▶ _WHAT IS NEEDED_
Copy the data exactly from the line that contains "(c.setF f k v).T a" through the line that contains "## advance -/", keeping both end lines and leaving out everything else.

▶ _AVAILABLE RECORDS_
-- ==== Sys2Proof/Laws/State.lean ====
section
/-! SUPPORT. One lemma per field per update of State and Context, so that no proof unfolds a record update. -/

namespace Sys2Proof.Machine

/-! ## respond -/

@[simp] theorem State.respond_ctx (s : State) (bs : List Byte) : (s.respond bs).ctx = s.ctx := rfl
@[simp] theorem State.respond_phase (s : State) (bs : List Byte) : (s.respond bs).phase = s.phase := rfl
@[simp] theorem State.respond_commandPort (s : State) (bs : List Byte) :
    (s.respond bs).commandPort = s.commandPort := rfl
@[simp] theorem State.respond_responsePort (s : State) (bs : List Byte) :
    (s.respond bs).responsePort = s.responsePort ++ bs := rfl
@[simp] theorem State.respond_freeDraws (s : State) (bs : List Byte) : (s.respond bs).freeDraws = s.freeDraws := rfl

/-! ## setT -/

@[simp] theorem Context.setT_table (c : Context) (a : Nat) (v : Word) :
    (c.setT a v).table = Memory.write c.table a v := rfl
@[simp] theorem Context.setT_feedbackP (c : Context) (a : Nat) (v : Word) :
    (c.setT a v).feedbackP = c.feedbackP := rfl
@[simp] theorem Context.setT_feedbackQ (c : Context) (a : Nat) (v : Word) :
    (c.setT a v).feedbackQ = c.feedbackQ := rfl
@[simp] theorem Context.setT_counter (c : Context) (a : Nat) (v : Word) : (c.setT a v).counter = c.counter := rfl
@[simp] theorem Context.setT_key (c : Context) (a : Nat) (v : Word) : (c.setT a v).key = c.key := rfl
@[simp] theorem Context.setT_keylen (c : Context) (a : Nat) (v : Word) : (c.setT a v).keylen = c.keylen := rfl
@[simp] theorem Context.setT_iv (c : Context) (a : Nat) (v : Word) : (c.setT a v).iv = c.iv := rfl
@[simp] theorem Context.setT_window (c : Context) (a : Nat) (v : Word) (f : WindowName) :
    (c.setT a v).window f = c.window f := by cases f <;> rfl
@[simp] theorem Context.setT_F (c : Context) (a : Nat) (v : Word) (f : WindowName) (k : Nat) :
    (c.setT a v).F f k = c.F f k := by cases f <;> rfl

/-! ## setF -/

@[simp] theorem Context.setF_table (c : Context) (f : WindowName) (k : Nat) (v : Word) :
    (c.setF f k v).table = c.table := by cases f <;> rfl
@[simp] theorem Context.setF_counter (c : Context) (f : WindowName) (k : Nat) (v : Word) :
    (c.setF f k v).counter = c.counter := by cases f <;> rfl
@[simp] theorem Context.setF_key (c : Context) (f : WindowName) (k : Nat) (v : Word) :
    (c.setF f k v).key = c.key := by cases f <;> rfl
@[simp] theorem Context.setF_keylen (c : Context) (f : WindowName) (k : Nat) (v : Word) :
    (c.setF f k v).keylen = c.keylen := by cases f <;> rfl
@[simp] theorem Context.setF_iv (c : Context) (f : WindowName) (k : Nat) (v : Word) :
    (c.setF f k v).iv = c.iv := by cases f <;> rfl
@[simp] theorem Context.setF_T (c : Context) (f : WindowName) (k : Nat) (v : Word) (a : Nat) :
    (c.setF f k v).T a = c.T a := by cases f <;> rfl
@[simp] theorem Context.setF_window_same (c : Context) (f : WindowName) (k : Nat) (v : Word) :
    (c.setF f k v).window f = Window.write (c.window f) k v := by cases f <;> rfl
theorem Context.setF_window_other (c : Context) (f f' : WindowName) (k : Nat) (v : Word) (hf : f' ≠ f) :
    (c.setF f k v).window f' = c.window f' := by cases f <;> cases f' <;> first | rfl | exact absurd rfl hf

/-! ## advance -/

@[simp] theorem advance_table (c0 : BitVec 10) (c : Context) : (advance c0 c).table = c.table := rfl
@[simp] theorem advance_feedbackP (c0 : BitVec 10) (c : Context) : (advance c0 c).feedbackP = c.feedbackP := rfl
@[simp] theorem advance_feedbackQ (c0 : BitVec 10) (c : Context) : (advance c0 c).feedbackQ = c.feedbackQ := rfl
@[simp] theorem advance_counter (c0 : BitVec 10) (c : Context) : (advance c0 c).counter = c0 + 16 := rfl
@[simp] theorem advance_key (c0 : BitVec 10) (c : Context) : (advance c0 c).key = c.key := rfl
@[simp] theorem advance_keylen (c0 : BitVec 10) (c : Context) : (advance c0 c).keylen = c.keylen := rfl
@[simp] theorem advance_iv (c0 : BitVec 10) (c : Context) : (advance c0 c).iv = c.iv := rfl
@[simp] theorem advance_T (c0 : BitVec 10) (c : Context) (a : Nat) : (advance c0 c).T a = c.T a := rfl
@[simp] theorem advance_window (c0 : BitVec 10) (c : Context) (f : WindowName) :
    (advance c0 c).window f = c.window f := by cases f <;> rfl
@[simp] theorem advance_F (c0 : BitVec 10) (c : Context) (f : WindowName) (k : Nat) :
    (advance c0 c).F f k = c.F f k := by cases f <;> rfl

/-! ## the zeroed Context -/

@[simp] theorem Context.zeroed_T (a : Nat) : Context.zeroed.T a = 0 := rfl
@[simp] theorem Context.zeroed_counter : Context.zeroed.counter = 0 := rfl

end Sys2Proof.Machine
end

▶ _YOUR SOLUTION_
    (c.setF f k v).T a = c.T a := by cases f <;> rfl
@[simp] theorem Context.setF_window_same (c : Context) (f : WindowName) (k : Nat) (v : Word) :
    (c.setF f k v).window f = Window.write (c.window f) k v := by cases f <;> rfl
theorem Context.setF_window_other (c : Context) (f f' : WindowName) (k : Nat) (v : Word) (hf : f' ≠ f) :
    (c.setF f k v).window f' = c.window f' := by cases f <;> cases f' <;> first | rfl | exact absurd rfl hf

/-! ## advance -/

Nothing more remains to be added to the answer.